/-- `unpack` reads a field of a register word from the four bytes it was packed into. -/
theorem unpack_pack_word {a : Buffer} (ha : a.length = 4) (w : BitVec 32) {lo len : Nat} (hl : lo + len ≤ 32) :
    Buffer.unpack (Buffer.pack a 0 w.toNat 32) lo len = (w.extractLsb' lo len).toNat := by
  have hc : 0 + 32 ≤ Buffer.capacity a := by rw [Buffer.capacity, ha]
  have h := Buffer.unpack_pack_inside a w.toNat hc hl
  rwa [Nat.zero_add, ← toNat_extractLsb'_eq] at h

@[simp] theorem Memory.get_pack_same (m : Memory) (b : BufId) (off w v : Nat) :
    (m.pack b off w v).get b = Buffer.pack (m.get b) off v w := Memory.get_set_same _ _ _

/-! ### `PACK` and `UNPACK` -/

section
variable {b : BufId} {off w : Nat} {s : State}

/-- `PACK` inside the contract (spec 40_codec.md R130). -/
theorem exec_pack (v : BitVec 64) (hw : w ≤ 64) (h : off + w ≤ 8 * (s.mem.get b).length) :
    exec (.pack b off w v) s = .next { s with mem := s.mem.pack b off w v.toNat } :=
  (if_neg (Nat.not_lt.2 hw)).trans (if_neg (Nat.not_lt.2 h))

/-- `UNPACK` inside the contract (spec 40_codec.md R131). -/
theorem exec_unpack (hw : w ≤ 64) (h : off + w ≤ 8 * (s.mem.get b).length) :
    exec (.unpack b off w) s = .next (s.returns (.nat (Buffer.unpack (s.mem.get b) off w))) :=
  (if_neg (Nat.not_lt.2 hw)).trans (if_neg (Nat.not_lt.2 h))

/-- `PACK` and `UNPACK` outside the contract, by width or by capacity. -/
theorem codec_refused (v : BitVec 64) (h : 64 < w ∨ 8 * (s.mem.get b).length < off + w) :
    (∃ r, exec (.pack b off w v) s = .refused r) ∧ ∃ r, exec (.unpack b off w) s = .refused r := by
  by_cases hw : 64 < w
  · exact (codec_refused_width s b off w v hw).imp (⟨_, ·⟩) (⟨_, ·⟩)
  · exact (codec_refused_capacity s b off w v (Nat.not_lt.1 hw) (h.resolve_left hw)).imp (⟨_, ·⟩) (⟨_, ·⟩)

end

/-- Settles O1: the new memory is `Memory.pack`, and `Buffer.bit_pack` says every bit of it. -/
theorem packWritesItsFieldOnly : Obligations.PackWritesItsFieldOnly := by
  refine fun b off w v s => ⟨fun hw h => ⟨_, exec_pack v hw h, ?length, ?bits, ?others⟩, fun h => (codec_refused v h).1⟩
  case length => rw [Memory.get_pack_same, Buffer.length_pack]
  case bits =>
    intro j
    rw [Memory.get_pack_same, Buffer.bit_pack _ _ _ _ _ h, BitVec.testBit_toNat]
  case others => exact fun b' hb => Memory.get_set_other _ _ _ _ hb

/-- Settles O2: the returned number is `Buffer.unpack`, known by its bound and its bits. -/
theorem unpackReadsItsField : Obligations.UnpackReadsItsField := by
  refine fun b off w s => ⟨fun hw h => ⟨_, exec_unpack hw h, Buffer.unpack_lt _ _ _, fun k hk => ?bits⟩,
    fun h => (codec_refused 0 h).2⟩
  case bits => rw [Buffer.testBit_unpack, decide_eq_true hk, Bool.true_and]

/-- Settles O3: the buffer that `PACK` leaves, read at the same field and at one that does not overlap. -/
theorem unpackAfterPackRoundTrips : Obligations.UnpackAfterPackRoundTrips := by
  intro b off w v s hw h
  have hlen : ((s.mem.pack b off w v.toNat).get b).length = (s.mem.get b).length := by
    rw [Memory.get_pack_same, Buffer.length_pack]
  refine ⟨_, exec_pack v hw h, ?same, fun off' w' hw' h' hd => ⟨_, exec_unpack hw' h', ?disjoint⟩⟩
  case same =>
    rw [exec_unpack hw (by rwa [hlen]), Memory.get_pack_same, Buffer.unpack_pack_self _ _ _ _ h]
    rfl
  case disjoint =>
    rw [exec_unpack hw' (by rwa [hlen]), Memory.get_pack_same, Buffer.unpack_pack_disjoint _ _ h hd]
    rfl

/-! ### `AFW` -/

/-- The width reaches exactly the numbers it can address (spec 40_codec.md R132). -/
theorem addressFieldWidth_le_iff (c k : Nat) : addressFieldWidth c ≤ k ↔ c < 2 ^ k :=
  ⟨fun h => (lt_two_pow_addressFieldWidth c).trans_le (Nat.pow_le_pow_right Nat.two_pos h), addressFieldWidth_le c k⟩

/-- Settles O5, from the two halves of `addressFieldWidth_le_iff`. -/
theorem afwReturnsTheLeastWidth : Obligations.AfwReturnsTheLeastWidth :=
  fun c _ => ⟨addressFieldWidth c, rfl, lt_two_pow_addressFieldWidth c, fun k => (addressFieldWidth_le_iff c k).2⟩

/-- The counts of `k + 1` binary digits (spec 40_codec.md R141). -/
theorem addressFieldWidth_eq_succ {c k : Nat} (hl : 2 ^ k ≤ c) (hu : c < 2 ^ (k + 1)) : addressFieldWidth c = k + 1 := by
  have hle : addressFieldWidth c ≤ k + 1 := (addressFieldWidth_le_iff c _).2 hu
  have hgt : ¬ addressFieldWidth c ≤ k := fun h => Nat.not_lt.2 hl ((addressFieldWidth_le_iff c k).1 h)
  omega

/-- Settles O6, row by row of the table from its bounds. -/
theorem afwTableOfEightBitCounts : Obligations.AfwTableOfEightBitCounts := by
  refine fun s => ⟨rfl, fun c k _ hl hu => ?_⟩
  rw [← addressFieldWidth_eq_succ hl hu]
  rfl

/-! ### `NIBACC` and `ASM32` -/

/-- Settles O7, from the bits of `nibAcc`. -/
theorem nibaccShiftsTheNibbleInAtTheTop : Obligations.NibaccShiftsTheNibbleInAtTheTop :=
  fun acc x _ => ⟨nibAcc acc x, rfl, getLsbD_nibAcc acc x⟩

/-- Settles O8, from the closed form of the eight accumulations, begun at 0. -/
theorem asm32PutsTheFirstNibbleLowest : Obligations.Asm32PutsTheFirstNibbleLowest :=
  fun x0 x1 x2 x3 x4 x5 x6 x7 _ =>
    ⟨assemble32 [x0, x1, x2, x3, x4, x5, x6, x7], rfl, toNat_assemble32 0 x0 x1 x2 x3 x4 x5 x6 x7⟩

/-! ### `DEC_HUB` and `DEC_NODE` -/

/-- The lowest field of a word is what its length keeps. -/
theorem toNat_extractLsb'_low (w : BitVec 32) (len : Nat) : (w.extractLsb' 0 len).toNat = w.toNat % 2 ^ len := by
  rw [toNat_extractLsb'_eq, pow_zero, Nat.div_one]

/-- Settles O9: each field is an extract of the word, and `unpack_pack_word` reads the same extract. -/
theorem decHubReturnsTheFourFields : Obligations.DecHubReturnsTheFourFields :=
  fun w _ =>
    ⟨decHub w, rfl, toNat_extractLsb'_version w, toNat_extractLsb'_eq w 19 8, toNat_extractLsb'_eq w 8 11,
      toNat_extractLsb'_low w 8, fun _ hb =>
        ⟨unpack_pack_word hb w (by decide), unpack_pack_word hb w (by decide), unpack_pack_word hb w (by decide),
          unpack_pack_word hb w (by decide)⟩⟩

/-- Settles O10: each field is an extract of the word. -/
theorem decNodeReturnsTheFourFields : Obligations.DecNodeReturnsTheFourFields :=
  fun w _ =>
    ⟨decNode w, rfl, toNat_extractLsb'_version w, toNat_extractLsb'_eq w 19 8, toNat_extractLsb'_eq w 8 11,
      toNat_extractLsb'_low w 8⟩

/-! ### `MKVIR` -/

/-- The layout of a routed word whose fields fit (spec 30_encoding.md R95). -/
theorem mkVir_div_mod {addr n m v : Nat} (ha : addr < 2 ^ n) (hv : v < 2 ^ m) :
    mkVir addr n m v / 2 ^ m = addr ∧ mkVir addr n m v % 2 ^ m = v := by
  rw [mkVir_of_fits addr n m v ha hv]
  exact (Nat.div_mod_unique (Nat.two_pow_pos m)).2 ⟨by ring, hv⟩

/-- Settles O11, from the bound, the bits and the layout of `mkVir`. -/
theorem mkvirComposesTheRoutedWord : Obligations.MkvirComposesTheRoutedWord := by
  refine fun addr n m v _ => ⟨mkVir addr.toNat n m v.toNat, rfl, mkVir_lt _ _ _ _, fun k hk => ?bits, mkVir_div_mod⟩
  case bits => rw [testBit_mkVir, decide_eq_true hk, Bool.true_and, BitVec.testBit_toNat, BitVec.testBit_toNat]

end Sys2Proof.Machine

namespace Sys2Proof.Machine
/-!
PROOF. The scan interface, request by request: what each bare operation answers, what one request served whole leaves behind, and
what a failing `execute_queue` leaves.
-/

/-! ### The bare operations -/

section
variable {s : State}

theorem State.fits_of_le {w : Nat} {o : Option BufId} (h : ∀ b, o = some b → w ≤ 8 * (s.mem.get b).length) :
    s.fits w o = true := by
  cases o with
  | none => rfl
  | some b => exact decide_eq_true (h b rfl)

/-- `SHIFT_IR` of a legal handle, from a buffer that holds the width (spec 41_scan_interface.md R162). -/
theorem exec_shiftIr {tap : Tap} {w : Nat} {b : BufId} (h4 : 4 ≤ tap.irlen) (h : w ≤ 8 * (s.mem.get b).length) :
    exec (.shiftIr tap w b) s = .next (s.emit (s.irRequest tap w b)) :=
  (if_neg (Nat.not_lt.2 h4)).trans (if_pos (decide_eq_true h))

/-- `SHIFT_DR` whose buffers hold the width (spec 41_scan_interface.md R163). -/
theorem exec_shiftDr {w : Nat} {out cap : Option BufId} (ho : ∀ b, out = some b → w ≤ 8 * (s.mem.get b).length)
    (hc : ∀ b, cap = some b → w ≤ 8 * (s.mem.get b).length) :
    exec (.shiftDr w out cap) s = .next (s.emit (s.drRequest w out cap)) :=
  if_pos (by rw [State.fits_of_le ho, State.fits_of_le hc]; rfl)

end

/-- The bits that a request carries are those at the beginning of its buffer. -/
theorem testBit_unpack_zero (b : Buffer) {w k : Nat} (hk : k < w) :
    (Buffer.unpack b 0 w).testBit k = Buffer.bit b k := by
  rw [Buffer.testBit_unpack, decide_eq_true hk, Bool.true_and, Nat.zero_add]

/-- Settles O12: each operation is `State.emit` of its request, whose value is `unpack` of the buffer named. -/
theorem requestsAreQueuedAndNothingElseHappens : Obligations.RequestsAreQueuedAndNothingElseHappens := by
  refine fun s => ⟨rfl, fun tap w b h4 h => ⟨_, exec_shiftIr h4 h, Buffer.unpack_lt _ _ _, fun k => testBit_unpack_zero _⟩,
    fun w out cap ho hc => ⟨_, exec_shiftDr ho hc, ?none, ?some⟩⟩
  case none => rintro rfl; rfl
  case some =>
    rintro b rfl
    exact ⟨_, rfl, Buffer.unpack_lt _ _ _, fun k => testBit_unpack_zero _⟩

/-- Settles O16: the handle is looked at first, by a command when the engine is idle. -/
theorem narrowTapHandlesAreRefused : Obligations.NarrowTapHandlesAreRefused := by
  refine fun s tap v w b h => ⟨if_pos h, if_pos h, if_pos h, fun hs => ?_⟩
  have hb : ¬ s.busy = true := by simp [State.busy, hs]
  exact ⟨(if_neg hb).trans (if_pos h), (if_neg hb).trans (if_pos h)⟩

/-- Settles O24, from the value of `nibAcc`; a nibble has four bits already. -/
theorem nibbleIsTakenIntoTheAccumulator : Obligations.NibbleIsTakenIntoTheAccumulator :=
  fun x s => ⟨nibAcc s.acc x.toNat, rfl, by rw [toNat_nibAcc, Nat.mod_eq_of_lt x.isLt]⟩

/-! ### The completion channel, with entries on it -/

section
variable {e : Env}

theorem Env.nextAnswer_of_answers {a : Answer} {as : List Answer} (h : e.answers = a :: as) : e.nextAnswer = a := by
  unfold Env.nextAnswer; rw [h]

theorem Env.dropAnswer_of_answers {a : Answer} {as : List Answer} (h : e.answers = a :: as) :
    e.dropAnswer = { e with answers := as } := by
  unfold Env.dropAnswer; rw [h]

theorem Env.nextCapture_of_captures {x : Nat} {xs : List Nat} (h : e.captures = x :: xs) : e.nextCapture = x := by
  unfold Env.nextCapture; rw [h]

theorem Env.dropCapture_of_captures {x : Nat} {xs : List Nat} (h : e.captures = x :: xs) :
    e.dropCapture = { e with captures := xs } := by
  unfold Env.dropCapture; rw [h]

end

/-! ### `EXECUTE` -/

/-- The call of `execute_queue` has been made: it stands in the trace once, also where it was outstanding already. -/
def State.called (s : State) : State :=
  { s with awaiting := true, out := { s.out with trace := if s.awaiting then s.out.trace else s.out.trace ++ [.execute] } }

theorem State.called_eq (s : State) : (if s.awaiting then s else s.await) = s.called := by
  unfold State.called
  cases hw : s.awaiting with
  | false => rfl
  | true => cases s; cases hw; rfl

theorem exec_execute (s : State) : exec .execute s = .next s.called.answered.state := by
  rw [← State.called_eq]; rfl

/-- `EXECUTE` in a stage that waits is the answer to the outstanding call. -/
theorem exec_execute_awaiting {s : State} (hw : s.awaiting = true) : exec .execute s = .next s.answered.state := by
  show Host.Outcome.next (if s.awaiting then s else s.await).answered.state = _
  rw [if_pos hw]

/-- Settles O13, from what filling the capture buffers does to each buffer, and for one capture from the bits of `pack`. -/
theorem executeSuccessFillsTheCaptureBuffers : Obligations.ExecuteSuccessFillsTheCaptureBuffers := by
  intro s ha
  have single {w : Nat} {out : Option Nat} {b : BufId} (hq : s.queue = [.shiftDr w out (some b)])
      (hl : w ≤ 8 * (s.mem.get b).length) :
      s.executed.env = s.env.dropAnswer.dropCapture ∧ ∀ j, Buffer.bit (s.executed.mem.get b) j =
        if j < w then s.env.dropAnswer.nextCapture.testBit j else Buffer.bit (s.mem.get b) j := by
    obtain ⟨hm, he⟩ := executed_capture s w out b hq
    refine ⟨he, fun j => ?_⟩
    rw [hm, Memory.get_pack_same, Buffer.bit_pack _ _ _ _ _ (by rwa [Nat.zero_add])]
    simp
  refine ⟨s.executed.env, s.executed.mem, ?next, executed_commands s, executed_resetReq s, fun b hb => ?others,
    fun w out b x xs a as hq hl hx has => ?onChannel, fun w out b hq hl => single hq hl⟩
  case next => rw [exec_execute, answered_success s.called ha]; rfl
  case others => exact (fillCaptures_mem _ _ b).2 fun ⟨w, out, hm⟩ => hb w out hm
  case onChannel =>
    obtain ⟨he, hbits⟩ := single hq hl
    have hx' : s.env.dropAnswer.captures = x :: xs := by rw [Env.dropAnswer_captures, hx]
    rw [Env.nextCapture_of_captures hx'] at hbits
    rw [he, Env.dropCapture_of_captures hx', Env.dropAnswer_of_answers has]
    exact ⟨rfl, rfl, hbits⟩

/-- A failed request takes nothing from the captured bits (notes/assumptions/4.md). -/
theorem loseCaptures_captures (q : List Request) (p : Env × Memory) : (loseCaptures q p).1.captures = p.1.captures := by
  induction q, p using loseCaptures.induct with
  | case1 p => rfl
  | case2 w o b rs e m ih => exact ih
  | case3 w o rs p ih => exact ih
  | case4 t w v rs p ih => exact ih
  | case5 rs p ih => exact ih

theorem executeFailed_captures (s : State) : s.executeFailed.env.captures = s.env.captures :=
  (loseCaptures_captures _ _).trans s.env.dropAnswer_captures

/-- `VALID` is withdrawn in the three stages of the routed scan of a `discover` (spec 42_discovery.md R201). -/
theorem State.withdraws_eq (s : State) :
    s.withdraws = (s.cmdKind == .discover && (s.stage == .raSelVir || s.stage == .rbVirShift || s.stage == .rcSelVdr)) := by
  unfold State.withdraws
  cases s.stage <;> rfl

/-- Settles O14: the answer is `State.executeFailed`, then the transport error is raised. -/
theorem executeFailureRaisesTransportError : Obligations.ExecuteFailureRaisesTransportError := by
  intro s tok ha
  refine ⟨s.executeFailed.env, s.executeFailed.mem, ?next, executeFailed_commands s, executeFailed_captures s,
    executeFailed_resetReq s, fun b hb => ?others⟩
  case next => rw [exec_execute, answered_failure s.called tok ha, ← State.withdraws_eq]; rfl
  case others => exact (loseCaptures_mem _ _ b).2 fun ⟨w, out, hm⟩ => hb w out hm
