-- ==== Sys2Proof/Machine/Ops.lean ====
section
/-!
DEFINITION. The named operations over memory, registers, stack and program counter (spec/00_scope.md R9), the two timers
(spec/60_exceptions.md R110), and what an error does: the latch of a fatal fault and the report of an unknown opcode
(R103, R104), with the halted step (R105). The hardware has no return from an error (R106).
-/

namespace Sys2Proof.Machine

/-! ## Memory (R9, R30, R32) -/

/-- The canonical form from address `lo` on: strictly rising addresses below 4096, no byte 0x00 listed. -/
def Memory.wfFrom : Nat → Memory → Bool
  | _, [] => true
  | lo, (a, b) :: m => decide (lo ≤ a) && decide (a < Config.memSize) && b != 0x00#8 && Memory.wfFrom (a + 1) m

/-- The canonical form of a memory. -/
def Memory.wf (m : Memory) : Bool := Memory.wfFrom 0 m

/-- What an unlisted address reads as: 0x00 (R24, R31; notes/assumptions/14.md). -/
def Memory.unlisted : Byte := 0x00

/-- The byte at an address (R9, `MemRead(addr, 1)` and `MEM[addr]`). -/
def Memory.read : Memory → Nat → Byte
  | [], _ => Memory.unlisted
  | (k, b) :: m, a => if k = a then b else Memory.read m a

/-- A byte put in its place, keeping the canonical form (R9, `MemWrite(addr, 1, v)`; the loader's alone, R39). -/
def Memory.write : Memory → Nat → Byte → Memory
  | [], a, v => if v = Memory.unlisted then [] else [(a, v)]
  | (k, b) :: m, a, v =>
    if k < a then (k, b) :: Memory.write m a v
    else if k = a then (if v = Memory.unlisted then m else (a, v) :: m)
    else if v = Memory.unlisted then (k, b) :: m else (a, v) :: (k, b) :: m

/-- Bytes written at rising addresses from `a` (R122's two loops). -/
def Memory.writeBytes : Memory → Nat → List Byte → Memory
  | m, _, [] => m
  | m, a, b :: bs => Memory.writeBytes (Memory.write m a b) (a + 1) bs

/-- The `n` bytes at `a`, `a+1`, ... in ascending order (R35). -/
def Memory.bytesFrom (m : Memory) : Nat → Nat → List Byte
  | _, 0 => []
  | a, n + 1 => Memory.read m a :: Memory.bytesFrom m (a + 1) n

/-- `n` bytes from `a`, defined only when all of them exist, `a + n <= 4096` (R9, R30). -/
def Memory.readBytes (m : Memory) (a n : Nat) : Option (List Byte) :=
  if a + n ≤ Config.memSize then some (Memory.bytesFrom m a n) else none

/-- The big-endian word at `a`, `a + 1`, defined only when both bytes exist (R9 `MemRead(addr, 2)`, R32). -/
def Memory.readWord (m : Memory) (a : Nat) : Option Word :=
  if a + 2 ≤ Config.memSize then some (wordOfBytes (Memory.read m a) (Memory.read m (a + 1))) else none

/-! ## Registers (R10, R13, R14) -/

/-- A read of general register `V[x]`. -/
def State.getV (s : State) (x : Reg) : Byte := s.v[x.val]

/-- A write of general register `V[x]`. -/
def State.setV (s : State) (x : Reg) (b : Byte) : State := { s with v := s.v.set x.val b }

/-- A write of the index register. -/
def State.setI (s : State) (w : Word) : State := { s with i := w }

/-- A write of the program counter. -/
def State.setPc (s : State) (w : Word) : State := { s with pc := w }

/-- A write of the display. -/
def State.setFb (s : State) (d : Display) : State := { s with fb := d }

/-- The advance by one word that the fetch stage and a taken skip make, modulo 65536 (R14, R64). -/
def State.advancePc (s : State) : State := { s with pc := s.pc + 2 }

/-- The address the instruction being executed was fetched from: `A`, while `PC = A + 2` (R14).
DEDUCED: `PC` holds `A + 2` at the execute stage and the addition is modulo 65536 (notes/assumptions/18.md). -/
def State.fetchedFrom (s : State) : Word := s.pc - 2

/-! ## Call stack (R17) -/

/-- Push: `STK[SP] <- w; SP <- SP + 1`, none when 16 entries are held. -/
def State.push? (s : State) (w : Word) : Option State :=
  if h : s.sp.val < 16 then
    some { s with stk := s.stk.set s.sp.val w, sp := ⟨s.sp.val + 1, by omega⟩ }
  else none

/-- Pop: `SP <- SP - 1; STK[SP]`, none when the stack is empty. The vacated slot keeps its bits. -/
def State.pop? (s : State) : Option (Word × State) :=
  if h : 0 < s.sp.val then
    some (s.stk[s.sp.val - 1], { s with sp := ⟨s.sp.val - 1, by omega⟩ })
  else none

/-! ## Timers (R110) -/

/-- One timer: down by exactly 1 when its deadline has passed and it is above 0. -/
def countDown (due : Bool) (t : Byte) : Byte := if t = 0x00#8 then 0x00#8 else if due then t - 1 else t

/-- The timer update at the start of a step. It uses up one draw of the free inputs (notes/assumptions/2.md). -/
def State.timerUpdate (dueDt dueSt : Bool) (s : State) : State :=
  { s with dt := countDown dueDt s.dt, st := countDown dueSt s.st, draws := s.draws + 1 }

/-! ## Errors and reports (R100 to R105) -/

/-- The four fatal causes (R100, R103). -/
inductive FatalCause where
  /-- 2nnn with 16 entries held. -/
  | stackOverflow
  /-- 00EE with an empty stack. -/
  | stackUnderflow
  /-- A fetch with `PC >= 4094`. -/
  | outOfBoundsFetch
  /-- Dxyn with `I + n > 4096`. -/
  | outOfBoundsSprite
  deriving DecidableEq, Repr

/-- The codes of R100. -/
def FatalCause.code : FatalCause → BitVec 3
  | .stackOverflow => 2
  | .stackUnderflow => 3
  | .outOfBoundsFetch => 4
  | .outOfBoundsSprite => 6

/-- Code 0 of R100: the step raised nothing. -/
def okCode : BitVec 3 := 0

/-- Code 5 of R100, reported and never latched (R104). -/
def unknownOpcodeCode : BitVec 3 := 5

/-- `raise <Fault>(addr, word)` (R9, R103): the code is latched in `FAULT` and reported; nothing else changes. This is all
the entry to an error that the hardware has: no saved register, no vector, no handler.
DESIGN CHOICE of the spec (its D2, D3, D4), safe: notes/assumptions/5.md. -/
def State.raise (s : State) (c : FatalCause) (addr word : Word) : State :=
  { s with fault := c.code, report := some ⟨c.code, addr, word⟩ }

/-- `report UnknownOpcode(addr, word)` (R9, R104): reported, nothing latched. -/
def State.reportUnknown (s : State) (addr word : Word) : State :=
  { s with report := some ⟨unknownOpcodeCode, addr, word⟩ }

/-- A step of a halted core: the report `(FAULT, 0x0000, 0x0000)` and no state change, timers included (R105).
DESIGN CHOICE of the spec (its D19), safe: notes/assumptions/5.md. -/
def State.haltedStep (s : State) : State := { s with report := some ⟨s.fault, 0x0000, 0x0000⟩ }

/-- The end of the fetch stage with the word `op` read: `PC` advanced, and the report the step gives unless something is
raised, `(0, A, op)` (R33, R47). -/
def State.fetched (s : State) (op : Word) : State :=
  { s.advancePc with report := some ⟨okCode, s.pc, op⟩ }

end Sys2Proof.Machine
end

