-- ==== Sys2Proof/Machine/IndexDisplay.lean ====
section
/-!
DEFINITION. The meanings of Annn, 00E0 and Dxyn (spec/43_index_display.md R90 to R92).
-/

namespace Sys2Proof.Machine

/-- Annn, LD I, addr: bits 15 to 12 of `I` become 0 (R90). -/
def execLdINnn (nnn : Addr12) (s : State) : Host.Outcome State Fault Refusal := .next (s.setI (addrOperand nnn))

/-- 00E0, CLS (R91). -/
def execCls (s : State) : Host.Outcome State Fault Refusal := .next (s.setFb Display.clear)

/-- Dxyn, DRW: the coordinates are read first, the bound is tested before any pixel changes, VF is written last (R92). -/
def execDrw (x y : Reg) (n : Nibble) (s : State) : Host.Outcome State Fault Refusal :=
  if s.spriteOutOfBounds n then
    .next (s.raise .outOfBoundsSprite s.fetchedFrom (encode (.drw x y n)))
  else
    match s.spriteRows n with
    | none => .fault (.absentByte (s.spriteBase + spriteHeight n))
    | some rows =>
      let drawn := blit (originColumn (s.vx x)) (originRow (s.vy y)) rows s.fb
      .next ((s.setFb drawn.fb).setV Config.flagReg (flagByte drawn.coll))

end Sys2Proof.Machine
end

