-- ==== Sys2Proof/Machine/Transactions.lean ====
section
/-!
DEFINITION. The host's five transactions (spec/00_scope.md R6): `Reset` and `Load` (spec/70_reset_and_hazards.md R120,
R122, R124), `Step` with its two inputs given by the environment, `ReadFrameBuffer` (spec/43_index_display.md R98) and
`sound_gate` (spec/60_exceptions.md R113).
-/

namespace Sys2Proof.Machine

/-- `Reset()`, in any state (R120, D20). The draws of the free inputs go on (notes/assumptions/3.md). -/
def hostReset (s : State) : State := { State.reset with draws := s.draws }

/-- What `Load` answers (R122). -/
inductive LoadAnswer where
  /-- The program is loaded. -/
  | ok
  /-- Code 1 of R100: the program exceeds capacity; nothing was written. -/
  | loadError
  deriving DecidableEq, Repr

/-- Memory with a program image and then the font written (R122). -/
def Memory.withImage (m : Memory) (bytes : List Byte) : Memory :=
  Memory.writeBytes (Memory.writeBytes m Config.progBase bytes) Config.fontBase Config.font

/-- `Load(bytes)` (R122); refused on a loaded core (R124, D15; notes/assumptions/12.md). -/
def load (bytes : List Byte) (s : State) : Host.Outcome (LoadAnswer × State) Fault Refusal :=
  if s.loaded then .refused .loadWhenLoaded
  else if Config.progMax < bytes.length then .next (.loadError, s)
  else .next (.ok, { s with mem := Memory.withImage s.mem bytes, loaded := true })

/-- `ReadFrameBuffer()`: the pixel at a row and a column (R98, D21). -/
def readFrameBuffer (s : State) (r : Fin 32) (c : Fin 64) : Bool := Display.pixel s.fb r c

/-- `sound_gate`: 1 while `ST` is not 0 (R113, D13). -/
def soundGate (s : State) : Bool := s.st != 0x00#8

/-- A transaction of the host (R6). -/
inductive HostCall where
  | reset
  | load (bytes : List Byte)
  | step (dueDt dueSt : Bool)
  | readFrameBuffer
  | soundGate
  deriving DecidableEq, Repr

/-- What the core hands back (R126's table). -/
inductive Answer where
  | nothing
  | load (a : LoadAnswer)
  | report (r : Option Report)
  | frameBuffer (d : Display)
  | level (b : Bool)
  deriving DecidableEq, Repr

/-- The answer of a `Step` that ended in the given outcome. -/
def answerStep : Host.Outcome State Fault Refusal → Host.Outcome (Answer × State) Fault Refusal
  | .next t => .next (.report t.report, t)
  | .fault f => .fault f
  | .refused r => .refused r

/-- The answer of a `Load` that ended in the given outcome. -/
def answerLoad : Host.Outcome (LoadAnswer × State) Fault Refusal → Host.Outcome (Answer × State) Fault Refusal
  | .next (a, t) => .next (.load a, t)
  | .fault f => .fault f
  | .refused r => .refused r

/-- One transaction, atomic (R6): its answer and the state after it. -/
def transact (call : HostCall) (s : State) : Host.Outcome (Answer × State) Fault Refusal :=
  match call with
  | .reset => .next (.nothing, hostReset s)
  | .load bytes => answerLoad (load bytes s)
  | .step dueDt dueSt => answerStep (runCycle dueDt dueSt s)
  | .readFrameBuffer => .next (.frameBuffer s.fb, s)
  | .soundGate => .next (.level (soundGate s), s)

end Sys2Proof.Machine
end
+-------+
Your job is to copy out every line from the records above that has the word "changes".

■ TASK RESPONSE:
/-- `raise <Fault>(addr, word)` (R9, R103): the code is latched in `FAULT` and reported; nothing else changes. This is all
/-- Dxyn, DRW: the coordinates are read first, the bound is tested before any pixel changes, VF is written last (R92). -/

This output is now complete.